No-GPU stub tests pass for all metrics (contains/exact/custom/judge), chat + preference formats, dataset-path input, the judge-implies-metric default, and the error cases (judge-without-model, missing-prompt-column).
CLI shadowlm eval --help registers and renders; eval appears in the top-level Models panel.
Not run in this environment (needs a backend + model weights): the live examples/evaluate.py mlx run and a real CLI run against a downloaded model. The logic they exercise is covered by the stub tests.

Out of scope

No /v1/evaluate server endpoint, no studio UI, no train-time auto-eval hook, no token-F1 metric — those can follow once this SDK surface lands.

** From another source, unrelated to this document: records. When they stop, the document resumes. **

-- ==== Sys2Proof/Laws/KeepLoader.lean ====
section
/-!
SUPPORT. What the operations of Machine/Loader.lean can do to the parts that `State.Follows` speaks of.
-/

namespace Sys2Proof.Machine

set_option linter.unusedTactic false
set_option linter.unreachableTactic false
set_option linter.tactic.unusedName false

theorem follows_frameOrder {b₀ s : State} (h : b₀.Follows s) :
    b₀.Follows (State.frameOrder s).1 := by
  unfold State.frameOrder
  repeat' first
    | with_reducible (first
        | assumption | refine follows_ite ?_ ?_ | apply follows_free)
    | (intro _; try beta_reduce)

theorem follows_launchTick {b₀ s : State} (h : b₀.Follows s) (m : List Byte) :
    b₀.Follows (State.launchTick s m).1 := by
  unfold State.launchTick
  repeat' first
    | with_reducible (first
        | assumption | refine follows_ite ?_ ?_ | apply follows_free)
    | (intro _; try beta_reduce)
    | fail_if_no_progress (with_reducible refine follows_mk (side_of ?_))
    | with_reducible (first
        | refine follows_foldl ?_ ?_ | refine follows_ite_fst ?_ ?_ | refine follows_foldl_fst ?_ ?_
        | refine follows_ite_snd ?_ ?_)

theorem follows_loadAt {b₀ s : State} (h : b₀.Follows s) (hop : Nat → Option (Nat × Bool)) (key ctx : Nat) (m : List Byte) :
    b₀.Follows (State.loadAt s hop key ctx m).1 := by
  unfold State.loadAt
  repeat' first
    | with_reducible (first
        | assumption | refine follows_ite ?_ ?_ | apply follows_chooseWindows | apply follows_frameOrder | apply follows_free
        | apply follows_launchTick)
    | (intro _; try beta_reduce)
    | (extract_lets +onlyGivenNames x_; first
        | (refine and_of (p := b₀.Follows x_) ?_ (fun h_ => ?_); (on_goal 2 => clear_value x_); (on_goal 1 => (unfold x_; clear x_)))
        | ((first | (have t_ : Boot := x_; clear t_) | (have t_ : Flash := x_; clear t_) | (have t_ : Jtag := x_; clear t_)); unfold x_; clear x_)
        | clear_value x_)
    | fail_if_no_progress (with_reducible refine follows_mk (side_of ?_))
    | with_reducible (first
        | refine follows_foldl ?_ ?_ | refine follows_ite_fst ?_ ?_ | refine follows_foldl_fst ?_ ?_
        | refine follows_ite_snd ?_ ?_ | refine follows_of_fst (by assumption) ?_)
    | (split <;> try (rename_i e_; first
        | (refine and_of (follows_of_fst (a := b₀) e_ ?_) (fun h_ => ?_); clear e_)
        | (refine and_of (follows_of_snd (a := b₀) e_ ?_) (fun h_ => ?_); clear e_)))

theorem follows_fillEntry {b₀ s : State} (h : b₀.Follows s) (l : Load) (word f n : Nat) :
    b₀.Follows (State.fillEntry s l word f n) := by
  unfold State.fillEntry
  repeat' first
    | with_reducible (first
        | assumption | refine follows_ite ?_ ?_ | apply follows_free | apply follows_putShadow)
    | (intro _; try beta_reduce)

theorem follows_reserve {b₀ s : State} (h : b₀.Follows s) (l : Load) :
    b₀.Follows (State.reserve s l).1 := by
  unfold State.reserve
  repeat' first
    | with_reducible (first
        | assumption | refine follows_ite ?_ ?_ | apply follows_addWindow | apply follows_copyBoard | apply follows_fillEntry
        | apply follows_free)
    | (intro _; try beta_reduce)
    | fail_if_no_progress (with_reducible refine follows_mk (side_of ?_))
    | with_reducible (first
        | refine follows_foldl ?_ ?_ | refine follows_ite_fst ?_ ?_ | refine follows_foldl_fst ?_ ?_
        | refine follows_ite_snd ?_ ?_)

theorem follows_sendLoadStep {b₀ s : State} (h : b₀.Follows s) (l : Load) :
    b₀.Follows (State.sendLoadStep s l).1 := by
  unfold State.sendLoadStep
  repeat' first
    | with_reducible (first
        | assumption | refine follows_ite ?_ ?_ | apply follows_free | apply follows_issue | apply follows_nextCounter)
    | (intro _; try beta_reduce)
    | (extract_lets +onlyGivenNames x_; first
        | (refine and_of (p := b₀.Follows x_) ?_ (fun h_ => ?_); (on_goal 2 => clear_value x_); (on_goal 1 => (unfold x_; clear x_)))
        | ((first | (have t_ : Boot := x_; clear t_) | (have t_ : Flash := x_; clear t_) | (have t_ : Jtag := x_; clear t_)); unfold x_; clear x_)
        | clear_value x_)
    | fail_if_no_progress (with_reducible refine follows_mk (side_of ?_))
    | with_reducible (first
        | refine follows_foldl ?_ ?_ | refine follows_ite_fst ?_ ?_ | refine follows_foldl_fst ?_ ?_
        | refine follows_ite_snd ?_ ?_ | refine follows_of_fst (by assumption) ?_)
    | (split <;> try (rename_i e_; first
        | (refine and_of (follows_of_fst (a := b₀) e_ ?_) (fun h_ => ?_); clear e_)
        | (refine and_of (follows_of_snd (a := b₀) e_ ?_) (fun h_ => ?_); clear e_)))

ShadowLM had no way to score a model on a task — only train-time eval_loss (next-token loss), not task quality. This adds the smallest meaningful slice of an "eval gate": evaluate a loaded model over a dataset and get an aggregate score plus a per-row breakdown. - shadowlm/eval.py: evaluate(model, data, metric=...) + EvalResult. Metrics: contains (default), exact, judge (LLM-as-judge), or a custom (output, expected, prompt) -> float callable. Reuses APO's existing scorers (_contains_score, _judge_one) and column detection; handles chat / instruction / preference rows and dataset-path inputs. - shadowlm/__init__.py: export evaluate, EvalResult. - shadowlm/cli.py: `shadowlm eval <model> <dataset>` command. - examples/evaluate.py: end-to-end demo.

patel-lyzr

Review — `slm.evaluate()` eval harness

@shreyas-lyzr — reviewed the implementation end to end. The core is correct: scorer arg mapping (out, expected, prompt), [0,1] clamping, the judge-implies-metric flip, format dispatch via _row_io, and the APO scorer reuse all hold up. Is it needed? Yes — there's no task-quality score today (only train-time eval_loss), and the "switch when the shadow does the job" thesis needs one. It also reuses the APO scorers rather than reinventing them. Fixes below before merge.

Must fix

The demo crashes. examples/evaluate.py loads examples/sample_dataset.jsonl, which doesn't exist in the repo — python examples/evaluate.py (the command in its own docstring) dies with FileNotFoundError. Point it at examples/shadowlm_qa.jsonl or examples/data/chat.jsonl.
CLI eval --metric judge with no --judge throws a raw traceback. metric passes the (contains|exact|judge) check, judge_model is None, then _resolve_scorer raises a bare ValueError — after _resolve_target has already loaded/downloaded the model. So the user waits for a full model load, then gets a stack trace instead of the typer.BadParameter the rest of the command uses. Validate judge-presence up front, next to the metric check.

Structural — the judge metric duplicates-and-downgrades our RL judge

metric="judge" routes through apo._judge_one, which is the thin scorer: a bare "score 0–1" prompt and a single regex grab ([01](?:\.\d+)?). Our RL judge in rl.py is the one we actually trust — it has an explicit DEFAULT_RUBRIC and tolerant JSON parsing (_parse_scores).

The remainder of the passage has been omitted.